Réalisation : Gilles de Maistre

Casting : Daniah De Villiers, Mélanie Laurent, Langley Kirkwood, Brandon Auret, Ryan McLennan, Tessa Jubber, Lionel Newton, Lillian Dube…

Nationalité : Français, allemand, sud-africain

Genre : Drame

Durée : 1h37

Date de sortie : 26 décembre 2018

Bande-annonce : https://youtu.be/g9zPEy2KaPQ

Synopsis

Mia a onze ans quand elle noue une relation hors du commun avec Charlie, un lion blanc né dans la ferme de félins de ses parents en Afrique du Sud. Tous deux grandissent comme frère et sœur et deviennent vite inséparables. Trois ans plus tard, Charlie est devenu un lion imposant.
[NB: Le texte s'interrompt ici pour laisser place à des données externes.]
-- ==== Sys2Proof/Certificates/Slice0/Obligations.lean ====
section
/-! DEFINITION. Statements for the provers. -/
open Sys2Proof Sys2Proof.Machine

/-! ### The block as a whole -/

/-- A step takes the command at the front of the queue and runs it on the state with the queue's rest. With an empty queue it is a
tick of the device's own clock, by this model's choice (log entry 3, DESIGN CHOICE): nothing while the power controller does not run, else
local time moves on and only the counters that follow it, with what they keep and the free values they draw, and messages that
waited, change. -/
def Obligations.StepRunsFront : Prop :=
  (∀ (c : Instr) (r : List Instr) (s : State), step { s with pending := c :: r } = exec c { s with pending := r })
  ∧ ∀ s : State, s.pending = [] → (s.pwrRuns = false → step s = .next s)
    ∧ (s.pwrRuns = true → timeBefore s.grid.time ((s.grid.time + s.tickLength) % 2 ^ 64) = true →
      ∃ t, step s = .next t ∧ t.grid.time = (s.grid.time + s.tickLength) % 2 ^ 64
        ∧ OnlyReports clocked (movedTo s t) t)

/-- The state after reset meets the invariant that InvKept keeps (R225, R331, R405, R411, R412). -/
def Obligations.InvAtReset : Prop :=
  Inv State.reset

/-- Every step of every state answers a next state, and keeps the invariant: device memory in its canonical form, at most 32 queued
sensor events, two SPDM connections and four queued steps, and a test port that drives, floats or holds a token only as R412
allows. No step lowers the minimum security version, changes the fused serial number and debug fuse, or takes back what has left
the device (R225, R331, R401, R405, R411, R412). -/
def Obligations.InvKept : Prop :=
  ∀ s : State, ∃ t, step s = .next t ∧ (Inv s → Inv t) ∧ s.part.minSvn ≤ t.part.minSvn ∧ t.part.serial = s.part.serial
    ∧ t.part.debugDisable = s.part.debugDisable ∧ s.out <:+ t.out

/-- After reset every block shows the reset values of its table, of which these are the ones that are not zero, the pacing registers
and some that are; no shadow differs from its reset value, and PEND, DIRTY and REJECTED are clear in every block (R76). -/
def Obligations.ResetValues : Prop :=
  let r := State.reset
  r.shadows = [] ∧ r.snaps = [] ∧ r.cmds = [] ∧ r.rings = [] ∧ r.pending = []
  ∧ (∀ x ∈ [(Blk.dev, 0x0, 0x4824), (.dev, 0x4, 0x141), (.dev, 0x8, 0x02020003), (.dev, 0x20, 0), (.hst, 0x4, 0x2),
      (.hst, 0x0, 0), (.grid, 0x0, 0x1F0000), (.grid, 0x8, 50000), (.pwr, 0x8, 3400), (.pwr, 0xC, 3400), (.pwr, 0x10, 0x121E),
      (.pwr, 0x14, 600), (.pwr, 0x18, 0x36E64), (.pwr, 0x1C, 0x5A28), (.sec, 0x0, 0), (.mgt, 0x0, 0)],
      r.rd (x.1.base + x.2.1) = BitVec.ofNat 32 x.2.2)
  ∧ (∀ d : Die, r.rd ((Blk.prk d.val).base + 0x0) = 0 ∧ r.rd ((Blk.irq d.val).base + 0x100) = 0xFFFFFFFF
      ∧ r.rd ((Blk.irq d.val).base + 0x400) = 0x40000 ∧ r.rd ((Blk.bob d.val).base + 0x4) = 0xFFFFFF
      ∧ r.g (.irq d.val) F.IRQ_FATAL_VALID = 0)
  ∧ (∀ a : ArrayId, r.rd ((Blk.arr a.val).base + 0x0) = 0x100008 ∧ r.rd ((Blk.arr a.val).base + 0x4) = 0x4000)
  ∧ (∀ h : Hoop, r.rd ((Blk.vec h.val).base + 0x4) = 0x110 ∧ r.rd ((Blk.vec h.val).base + 0x4000) = 0x3F800000
      ∧ r.rd ((Blk.pmu h.val).base + 0x4) = 0xFF00 ∧ r.rd ((Blk.pmu h.val).base + 0x8) = 0x800)
  ∧ (∀ m : Stack, r.rd ((Blk.hbm m.val).base + 0x4) = 0x35F55 ∧ r.rd ((Blk.hbm m.val).base + 0x8) = 0x80C)
  ∧ (∀ p : Port, r.rd ((Blk.nir p.val).base + 0x0) = 1 ∧ r.rd ((Blk.nir p.val).base + 0x4) = 0x401023)
  ∧ (∀ k : Shuttle, ∀ o ∈ [0x20, 0x24, 0x28, 0x2C], r.rd ((Blk.upd k.val).base + o) = 0x3F800000)
  ∧ r.rd ((Blk.prk 4).base + 0x100) = 0x100 ∧ r.rd ((Blk.prk 4).base + 0x108) = 0x1FFFF ∧ r.rd ((Blk.irq 4).base + 0x800) = 0x3F
  ∧ ∀ b ∈ [Blk.dev, .grid, .hst, .pwr, .sec, .mgt], r.g b F.CFG_STATUS_PEND = 0 ∧ r.g b F.CFG_REJECT_REJECTED = 0 ∧ r.dirty b = false

/-! ### Registers, windows and the event ring -/

/-- An aligned 32-bit host write that the device takes changes the RW bits of the register at once and the RWK bits of its shadow,
and nothing else; an 8-byte one is two, lower address first. A narrow or unaligned one, one that the basic level may not make
and one of an extension outside its windows are only recorded, with codes 1, 2 and 3; in the fail-safe state every aligned write but
the event tail's and the MSI-X table's is ignored (R12, R64, R65, R329, R399, R421). -/
def Obligations.RegisterWrites : Prop :=
  ∀ (s : State) (addr : BitVec 26) (value : BitVec 64), s.hostUp = true →
    let a := addr.toNat
    let v : Word := BitVec.ofNat 32 (value.toNat % 2 ^ 32)
    let rw := BitVec.ofNat 32 (rwMask a)
    let rwk := BitVec.ofNat 32 (rwkMask a)
    (s.ready = true → s.fatalSet = false → a % 4 = 0 → regExists a = true → inMsixTable a = false →
      s.expert = true ∨ basicWritable a = true → a % 0x10000 ≠ F.CFG_APPLY_GO.off →
      blkAt a ∈ [some .grid, some .hst, some .pwr] ++ (List.range 24).map (fun m => some (Blk.hbm m))
        ++ (List.range 8).map (fun n => some (Blk.arr n)) ++ (List.range 4).map (fun h => some (Blk.vec h)) →
      ∃ t, exec (.registerWrite false addr .b4 value) s = .next t ∧ t.rd a = (s.rd a &&& ~~~rw) ||| (v &&& rw)
        ∧ t.shadow a = (s.shadow a &&& ~~~rwk) ||| (v &&& rwk) ∧ (∀ b, b ≠ a → t.rd b = s.rd b ∧ t.shadow b = s.shadow b)
        ∧ t = { s with regs := t.regs, shadows := t.shadows })
    ∧ (∀ w : Width, s.ready = true → w = .b1 ∨ w = .b2 ∨ a % 4 ≠ 0 →
      ∃ t, exec (.registerWrite false addr w value) s = .next t
        ∧ Logged s ⟨3, 0, ((blkAt a).getD .dev).die, ((blkAt a).getD .dev).index, 0, 1, a⟩ t ∧ OnlyReports (fun _ => false) s t)
    ∧ (s.ready = true → s.fatalSet = false → s.expert = false → a % 4 = 0 → regExists a = true → basicWritable a = false →
      ∃ t, exec (.registerWrite false addr .b4 value) s = .next t
        ∧ Logged s ⟨3, 0, ((blkAt a).getD .dev).die, ((blkAt a).getD .dev).index, 0, 2, a⟩ t ∧ OnlyReports (fun _ => false) s t)
    ∧ (s.fatalSet = false → s.g .sec F.SEC_BOOT_STATUS_EXT_STATE = 1 → a % 4 = 0 → regExists a = true → extForbidden a = true →
      ∃ t, exec (.registerWrite true addr .b4 value) s = .next t
        ∧ Logged s ⟨3, 0, ((blkAt a).getD .dev).die, ((blkAt a).getD .dev).index, 0, 3, a⟩ t ∧ OnlyReports (fun _ => false) s t)
    ∧ (s.fatalSet = true → a % 4 = 0 → a ≠ Blk.dev.base + F.DEV_EVT_TAIL_TAIL.off → inMsixTable a = false →
      exec (.registerWrite false addr .b4 value) s = .next s)
    ∧ ∀ u t, a % 4 = 0 → exec (.registerWrite false addr .b4 value) s = .next u →
        exec (.registerWrite false (addr + 4) .b4 (value >>> 32)) u = .next t → exec (.registerWrite false addr .b8 value) s = .next t

/-- A 32-bit read returns the register and changes nothing; the low half of a 64-bit value latches its high half, which the next
read of the high half returns and uses up; until READY the die windows read 0 (R59, R64, R393). -/
def Obligations.RegisterReads : Prop :=
  ∀ (s : State) (addr : BitVec 26), s.hostUp = true → addr.toNat % 4 = 0 → inMsixTable addr.toNat = false →
    let a := addr.toNat
    (∀ b, s.ready = true → regExists a = true → tget 0 s.latch a = 0 → blkAt a = some b → (∀ d, b ≠ .bob d) → s.pairNow b (a % 0x10000) 0 = none →
      s.oneNow b (a % 0x10000) = none → (4 ≤ a % 0x10000 → s.pairNow b (a % 0x10000 - 4) 0 = none) →
      ∃ t, exec (.registerReadLatch addr 4) s = .next t ∧ t = { s with out := .readData a (s.rd a).toNat :: s.out })
    ∧ (∀ b v, s.ready = true → regExists a = true → tget 0 s.latch a = 0 → blkAt a = some b → (∀ d, b ≠ .bob d) → s.pairNow b (a % 0x10000) 0 = some v →
      ∃ t, exec (.registerReadLatch addr 4) s = .next t ∧ tget 0 t.latch (a + 4) = v / 2 ^ 32 % 2 ^ 32 + 1
        ∧ t = { s with out := .readData a (v % 2 ^ 32) :: s.out, latch := t.latch })
    ∧ (∀ b v, s.ready = true → regExists a = true → tget 0 s.latch a = v + 1 → v < 2 ^ 32 → blkAt a = some b → (∀ d, b ≠ .bob d) →
      ∃ t, exec (.registerReadLatch addr 4) s = .next t ∧ tget 0 t.latch a = 0
        ∧ t = { s with out := .readData a v :: s.out, latch := t.latch })
    ∧ (s.ready = false → 0x800000 ≤ a → (∀ d, blkAt a ≠ some (.bob d)) →
      ∃ t, exec (.registerReadLatch addr 4) s = .next t ∧ t = { s with out := .readData a 0 :: s.out })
Mia découvre alors le secret que cache la ferme : son père vend les lions à des « chasseurs de trophées ». Mia n’aura désormais qu’une obsession : sauver Charlie, à tout prix.

Mon avis

Un film très fort et émouvant !

Voilà un film qui me parlait beaucoup et qu’il me tardait de voir, ce fut un beau coup de cœur.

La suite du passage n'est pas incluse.